To support his growing family, he took advantage of his New York contacts and began doing freelance film work. In 1956, he turned his part-time filmmaking into a full-time occupation. Campbell Films specialized in producing films that supported nonprofit organizations, chiefly schools and colleges. Clients included Dartmouth, MIT, Amherst College, Williams College, Middlebury College, Spelman College, the University of Vermont, and Syracuse University. He was particularly proud of the many films he produced for Perkins School for the Blind in Watertown, Mass. His film, “The Anne Sullivan Story,” about Helen Keller’s teacher at Perkins School was a notable film and perhaps his favorite, though other films made for Perkins including “The Children of The Silent Night” were award-winning productions.
In 1963, he purchased the Forristal Farm at the edge of Saxtons River and worked out of a corner office there, surrounded by the Vermont that had become his home. The addition of Charles, William, Sarah, and Matthew brought the total of children to 11. He now had a growing pool of labor and was not afraid to use it. Children were enlisted in various enterprises and property maintenance. They became ditch diggers for water lines, cottage cleaners, toilet fixers, boat maintainers, house and barn painters, production assistants, envelope stuffers, fence builders, hay stackers, and eventually Christmas tree planters and harvesters.
Perhaps his most famous family saying was “Be part of the group!” He was always interested in bringing a child back to the fold and eager to come up with new ventures to accomplish that.

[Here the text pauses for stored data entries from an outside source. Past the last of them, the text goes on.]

-- ==== Sys2Proof/Machine/SecOps.lean ====
section
/-!
DEFINITION. Tamper sensors and their alarm policies (R429, R430), and the erasure of keys.
-/

namespace Sys2Proof.Machine

/-- A change of the security state. -/
def State.modSec (s : State) (g : SecSt → SecSt) : State := { s with sec := g s.sec }

/-- Erase keys (R430 policy 1): the alias key, all session state and any debug unlock go until the next start. -/
def State.eraseKeys (s : State) : State :=
  ((s.modBoot (fun b => { b with identity := false })).modSec (fun x => { x with erased := true, unlocked := false })).modCodex
    (fun c => { c with sessions := [] })

/-- Everything that core power holds is lost: what stays is flash, the power stage controller, Chop, the owners' memories, the
lands, and the model's own fields. -/
def State.coreLost (s : State) : State :=
  { power := s.power, flash := s.flash, chop := s.chop, now := s.now, freeCount := s.freeCount, out := s.out, pending := s.pending
    boot := { warmLow := s.boot.warmLow }
    mem := { hostA := s.mem.hostA, hostB := s.mem.hostB, faultPages := s.mem.faultPages }
    host := { portA := { perst := s.host.portA.perst }, portB := { perst := s.host.portB.perst } } }

/-- The core is held in reset with FAULT_N low (R27, R28, R37, R430). -/
def State.holdCore (s : State) : State := s.coreLost.modPower (fun p => { p with coreHeld := true })

/-- FAULT_N is driven low: by a module fault, a held core, a rail fault or a blocked restart. -/
def State.faultLand (s : State) : Bool :=
  s.power.faultLow || s.power.coreHeld || s.power.vioLock || s.power.railRetry || s.power.railLock || s.power.ilimitLock || s.power.secHold

/-- A sensor acts under its policy (R430). Every firing is recorded, flagged and counted. -/
def State.sensorActs (s : State) (k : Nat) : State :=
  let s := (s.logEvent (unitId 0x12 0) 9 4 k).setFlag 0x6181 (k - 1)
  let s := s.modSec (fun x => { x with sensorCount := x.sensorCount.upd 0 k (· + 1) })
  match s.param 0x1030 k with
  | 0 => s
  | 1 => s.eraseKeys
  | _ =>
    ((abortAll s.eraseKeys 7).writeHistory.holdCore).modPower (fun p => { p with secHold := true })

/-- A sensor fires; before cold step 9 it waits for the policies then loaded (R430). -/
def State.sensorFires (s : State) (k : Nat) : State :=
  if s.boot.done.getLsbD 3 then s.sensorActs k
  else s.modSec (fun x => { x with deferred := x.deferred ++ [k] })

end Sys2Proof.Machine
end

The Saxtons River Inn could be considered his most successful. In 1973, he purchased the inn, which had become a somewhat derelict private residence in the center of town. He had a chef in his daughter Averill, and a decorator in his wife Beth. Others were put to work scraping, painting, and papering. The New York Times gave it flattering coverage and wrote, “It was a kind of super barn raising that lasted a year with the family, townspeople, weekend friends and relatives pitching in.” Its restoration gave the town a new focal point, and it became known as a place where patrons from every walk of life gathered.
Bob and Beth Campbell were both keenly interested in assuring that Saxtons River was a vital and viable small village and were generous to its causes. They both quietly helped a number of families in their moments of need or opportunity. He loved being sought after for advice and wasn’t afraid to say, “You know what you should do.”

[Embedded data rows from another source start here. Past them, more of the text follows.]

-- ==== Sys2Proof/Machine/ObjRead.lean ====
section
/-!
DEFINITION. What a read of each Codex object returns (R2, R392): parameters as stored, status objects computed from the state
as the tables of chapters 02 to 20 lay them out, flag objects with the status fields beside their flags, counters live
or latched, and the bytes of the domains (R405).
-/

namespace Sys2Proof.Machine

/-! ### Optics and Hatch -/

/-- ENGINE_STATUS (R86). -/
def State.engineStatus (s : State) (e : Nat) : Nat :=
  let fs := (List.range 4).map (fun i => s.fibre (4 * e + i))
  let word (p : Fibre → Bool) : Nat := (fs.zipIdx.map (fun x => ofBool (p x.1) * 2 ^ x.2)).foldl (· + ·) 0
  let up := ((List.range 4).flatMap (fun i => (s.fibreLinks (4 * e + i)).filter s.linkUp)).length
  word (fun f => f.rxLos) * 2 ^ 24 + word (fun f => f.marginState = .up) * 2 ^ 20 + up

/-- Codes of R87. -/
def MarginState.code : MarginState → Nat
  | .dark => 0 | .acquire => 1 | .up => 2

/-- The fields of FIBRE_STATUS beside its flags (R87). -/
def State.fibreStatus (s : State) (f : Nat) : Nat :=
  let x := s.fibre f
  min 255 x.length * 2 ^ 16 + x.marginState.code * 2 ^ 10 + ofBool x.rxLos * 2 ^ 9

/-- LANE_STATUS (R88). -/
def State.laneStatus (s : State) (f w : Nat) : Nat :=
  let x := s.lane f w
  let p := 16 * f + w
  let lowest : Bool := s.isLinkPort p
  x.state.code * 2 ^ 28 + (if lowest then (s.link p).state.code else 0) * 2 ^ 25 + x.hold.code * 2 ^ 21 +
  (if lowest then s.activeLanes p else 0) * 2 ^ 16 + x.ber

/-- SOURCE_STATUS (R107). -/
def State.sourceStatus (s : State) (e i : Nat) : Nat :=
  let x := s.source e i
  let fade : Nat := match x.fade with
    | none => 0x8000
    | some v => ((max (-3000) (min 1000 v)) % 65536).toNat
  x.state.code * 2 ^ 29 + x.feeds * 2 ^ 26 + x.worstLine * 2 ^ 21 + x.dropped * 2 ^ 16 + fade

/-- The connection table as software reads it: empty in a warm start until it is rebuilt at warm step 9 (R123). -/
def State.connTable (s : State) : List Conn := if s.boot.warm && !(s.boot.done.getLsbD 8) then [] else s.hatch.conns

/-- HATCH_STATUS:01 and 02 (R125). -/
def State.hatchStatus (s : State) (sub : Nat) : Nat :=
  let h := s.hatch
  if sub = 1 then
    ((h.commit.map (·.stage)).getD 0) * 2 ^ 29 + h.lastStatus * 2 ^ 25 + (s.connTable.map (·.outs.length)).foldl (· + ·) 0 * 2 ^ 16 +
    h.lastTag
  else s.connTable.length * 2 ^ 11 + (h.elems.filter (fun (e : Nat × Elem) => e.2.failed)).length

/-- HATCH_CONN of an input (R127), in the layout of HATCH_STAGE. -/
def State.hatchConn (s : State) (i : Nat) : Nat :=
  match s.connTable.find? (fun c => c.input = i) with
  | none => 0
  | some c =>
    2 ^ 62 + c.outs.length * 2 ^ 58 + i * 2 ^ 50 + (c.outs.zipIdx.map (fun x => x.1 / 4 * 2 ^ (6 * x.2))).foldl (· + ·) 0

/-- RATIO as HATCH_ELEM shows it (R127): bar sends none of the power across, cross all of it, a split and a FAILED element what they hold. -/
def Elem.shownRatio (x : Elem) : Nat :=
  if x.failed || x.mode = 2 then x.ratio else if x.mode = 1 then 63 else 0

/-- HATCH_ELEM (R127). -/
def State.hatchElem (s : State) (stage m : Nat) : Nat :=
  let x := s.hatch.elems.get {} (128 * stage + m)
  (if x.failed then 3 else x.mode) * 2 ^ 30 + x.shownRatio * 2 ^ 24 + x.heater

/-! ### Tables, core, Ductus and Nibs -/

/-- TABLE_STATUS (R176). -/
def State.tableStatus (s : State) : Nat :=
  let t := s.tables
  ofBool t.batch.isSome * 2 ^ 31 + t.lastStatus * 2 ^ 27 + t.failedOp * 2 ^ 22 + t.lastTag

/-- SCHED_STATUS (R223). -/
def State.schedStatus (s : State) (sub : Nat) : Nat :=
  let d := s.ductus
  if sub = 1 then
    d.state * 2 ^ 30 + ofBool d.armed * 2 ^ 29 + ofBool d.shadowValid * 2 ^ 28 + d.imageStatus * 2 ^ 16 + d.lastTag
  else if sub = 2 then d.activeId
  else if sub = 3 then d.shadowId
  else d.lastSwap

/-- STATE of a Nib (R251): failed, in a Proof window, or active while it holds a row, a context, a waiting invocation, a pass, or
blocks reserved for live chunk-threads (log entry 38). -/
def State.nibState (s : State) (n : Nat) : Nat :=
  let x := s.nib n
  if (s.unit (unitId 0x0A n)).state = 3 then 3
  else if x.window then 2
  else if x.rows = [] && x.ctxs = [] && x.waiting = [] && x.passes = [] && s.reservedOn n = 0 then 0 else 1

/-- NIB_STATUS (R251). -/
def State.nibStatus (s : State) (n sub : Nat) : Nat :=
  let x := s.nib n
  if sub = 1 then
    s.nibState n * 2 ^ 30 + (x.rows.filter (fun r => !r.spilled)).length * 2 ^ 16 +
    min 65535 (x.rows.filter (fun r => r.spilled)).length
  else
    (20 - s.nibStep) * 2 ^ 27 + (x.rows.filter (fun r => r.wide && !r.spilled)).length * 2 ^ 16 + x.batchFill * 2 ^ 12

/-- NIB_PROG_STATUS (R272). -/
def State.progStatus (s : State) (sub : Nat) : Nat :=
  let p := s.progs
  if sub = 1 then p.state * 2 ^ 30 + p.lastStatus * 2 ^ 24 + p.lastProgram * 2 ^ 16 + p.lastTag
  else p.failedInstr * 2 ^ 21 + p.library.length * 2 ^ 12 + s.pinnedPages

/-- NIB_PROG_CTX (R273). -/
def State.progCtx (s : State) (n sub : Nat) : Nat :=
  let x := s.nib n
  if sub = 1 then x.ctxs.length * 2 ^ 25 + x.lastFault * 2 ^ 19 + x.faultPc * 2 ^ 8 + x.faultProgram else x.faultChunk

/-! ### Collectives, Ligature, memory and hosts -/

/-- COLL_STATUS (R300). -/
def State.collStatus (s : State) (sub : Nat) : Nat :=
  match sub with
  | 1 => s.liveThreads
  | 2 => s.liveRanges
  | 3 => s.coll.failChunk
  | 4 => s.coll.failJob * 256 + s.coll.failCause
  | _ => s.coll.failDetail

/-- LIG_STATUS (R321). -/
def State.ligStatusObj (s : State) (sub : Nat) : Nat :=
  match sub with
  | 1 => s.lig.tracked.length
  | 2 => s.lig.heldNos.length
  | 3 => s.lig.idsUsed.length
  | _ => s.lig.lastErrorJob * 256 + s.lig.lastError

/-- MEM_STATUS (R340). -/
def State.memStatus (s : State) (sub : Nat) : Nat :=
  match sub with
  | 1 => s.mem.lpd.toNat * 2 ^ 16 + s.mem.ink.toNat * 2 ^ 12 + s.mem.poolGib
  | 2 => ofBool s.mem.zeroDone * 2 ^ 31 + s.spillBlocks
  | _ => 67108864 - s.lig.granules

/-- HOST_PORT_STATUS (R364). -/
def State.hostPortStatus (s : State) (hostB : Bool) : Nat :=
  let p := s.port hostB
  let d : Domain := if hostB then .hostB else .hostA
  let on := (s.host.rings.filter (fun (e : Nat × CmdRing) => s.ringDomain e.1 = d && e.2.enable)).length
  (if p.up then p.speed else 0) * 2 ^ 29 + (if p.up then p.width else 0) * 2 ^ 24 + p.enabled.length * 2 ^ 18 + on

/-! ### Time, jobs, faults, security and Chop -/

/-- Codes of R386. -/
def Servo.code : Servo → Nat
  | .free => 0 | .acquire => 1 | .track => 2 | .holdover => 3

/-- TIME_STATUS (R386). -/
def State.timeStatus (s : State) (sub : Nat) : Nat :=
  match sub with
  | 1 => s.time.servo.code * 2 ^ 29 + ofBool s.timeSet * 2 ^ 28 + s.time.source * 2 ^ 20 + s.time.errShown
  | 2 => s.time.inc
  | _ => s.advertised.clockClass * 2 ^ 24 + s.advertised.steps % 256 * 2 ^ 16

/-- SNAP_STATUS (R389). -/
def State.snapStatus (s : State) (sub : Nat) : Nat :=
  let word (b : Bank) : Nat := b.epoch * 2 ^ 32 + ofBool b.valid * 2 ^ 31 + ofBool b.held * 2 ^ 30 + ofBool b.unsynced * 2 ^ 29
  match sub with
  | 1 => word s.folio.bank0
  | 2 => word s.folio.bank1
  | 3 => s.folio.bank0.cell
  | 4 => s.folio.bank1.cell
  | _ => ofBool s.folio.armed * 2 ^ 31 + s.folio.store.length

/-- TIME_NOW (R386). -/
def State.timeNow (s : State) (sub : Nat) : Nat := if sub = 1 then s.time.sec else s.time.ns * 2 ^ 32 + s.time.frac

/-- TRIG_CFG:02 (R385). -/
def State.trigStatus (s : State) (t : Nat) : Nat :=
  let x := s.time.triggers.get {} t
  x.action * 2 ^ 24 + ofBool x.armed

/-- JOB_STATUS of a slot (R474). -/
def State.jobStatus (s : State) (j : Nat) : Nat :=
  let x := s.slot j
  x.state.code * 2 ^ 29 + ofBool x.shadow * 2 ^ 28 + ofBool (s.faults.scrubList.any (fun e => e.1 = j)) * 2 ^ 27 +
  x.generation * 2 ^ 16 + x.endReason * 2 ^ 8

/-- UNIT_SELECT of a source (R413). -/
def State.unitSelected (s : State) (src : DopSrc) : Nat :=
  ((s.codex.unitSelect.find? (fun e => e.1 = src)).map (·.2)).getD 0x1200

/-- UNIT_STATE of a unit (R476). -/
def State.unitStateObj (s : State) (u : Nat) : Nat :=
  let x := s.unit u
  x.state * 2 ^ 30 + x.health * 2 ^ 22 + x.lastCause * 2 ^ 14

/-- TABLE_SELECT of a source, without CHECK_FAIL (R478). -/
def State.tableSelected (s : State) (src : DopSrc) : Nat :=
  ((s.codex.tableSelect.find? (fun e => e.1 = src)).map (·.2)).getD 0

/-- CHOP_STATUS (R441). -/
def State.chopStatus (s : State) : Nat :=
  let c := s.chop
  ofBool c.unsealed * 2 ^ 30 + ofBool c.keyReady * 2 ^ 29 + ofBool c.synced * 2 ^ 28 + ofBool c.cal.isSome * 2 ^ 27 +
  c.held.length * 2 ^ 23

/-- SEC_STATUS (R431). -/
def State.secStatus (s : State) : Nat :=
  let x := s.sec
  x.version * 2 ^ 16 + x.keyIndex * 2 ^ 14 + ofBool s.aliasKey * 2 ^ 13 + ofBool x.erased * 2 ^ 12 + ofBool x.unlocked * 2 ^ 11 +
  s.codex.sessions.length * 2 ^ 7

/-! ### One object -/

/-- Status fields that stand beside the flags of a flag object. -/
def State.besideFlags (s : State) (idx : Nat) : Nat :=
  if idx = 0x6200 then s.power.lastOff * 2 ^ 20 + s.quillStep * 2 ^ 16 + s.nibStep * 2 ^ 8
  else if 0x6340 ≤ idx && idx < 0x6380 then s.fibreStatus (idx - 0x6340)
  else if 0x6440 ≤ idx && idx < 0x6480 then s.tables.lastReject.get 0 (idx - 0x6440) * 2 ^ 24
  else 0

After a marriage of 71 years, Beth Campbell died in November of 2016. Bob was determined to live to 100 and had aspirations to get to 107. He came close. He was determined to live in his own home until the end and, thanks to family and caregivers, he achieved that. Bob Campbell is survived by his 11 children, 12 grandchildren, and six great-grandchildren.
There will be a remembrance and memorial service held Feb. 16, 2019 at the Saxtons River Inn in Saxtons River, at 2 p.m. Memorial gifts may be made to The Bob and Beth Campbell Art Fund, Vermont Academy, P.O. Box 500, Saxtons River VT 05154.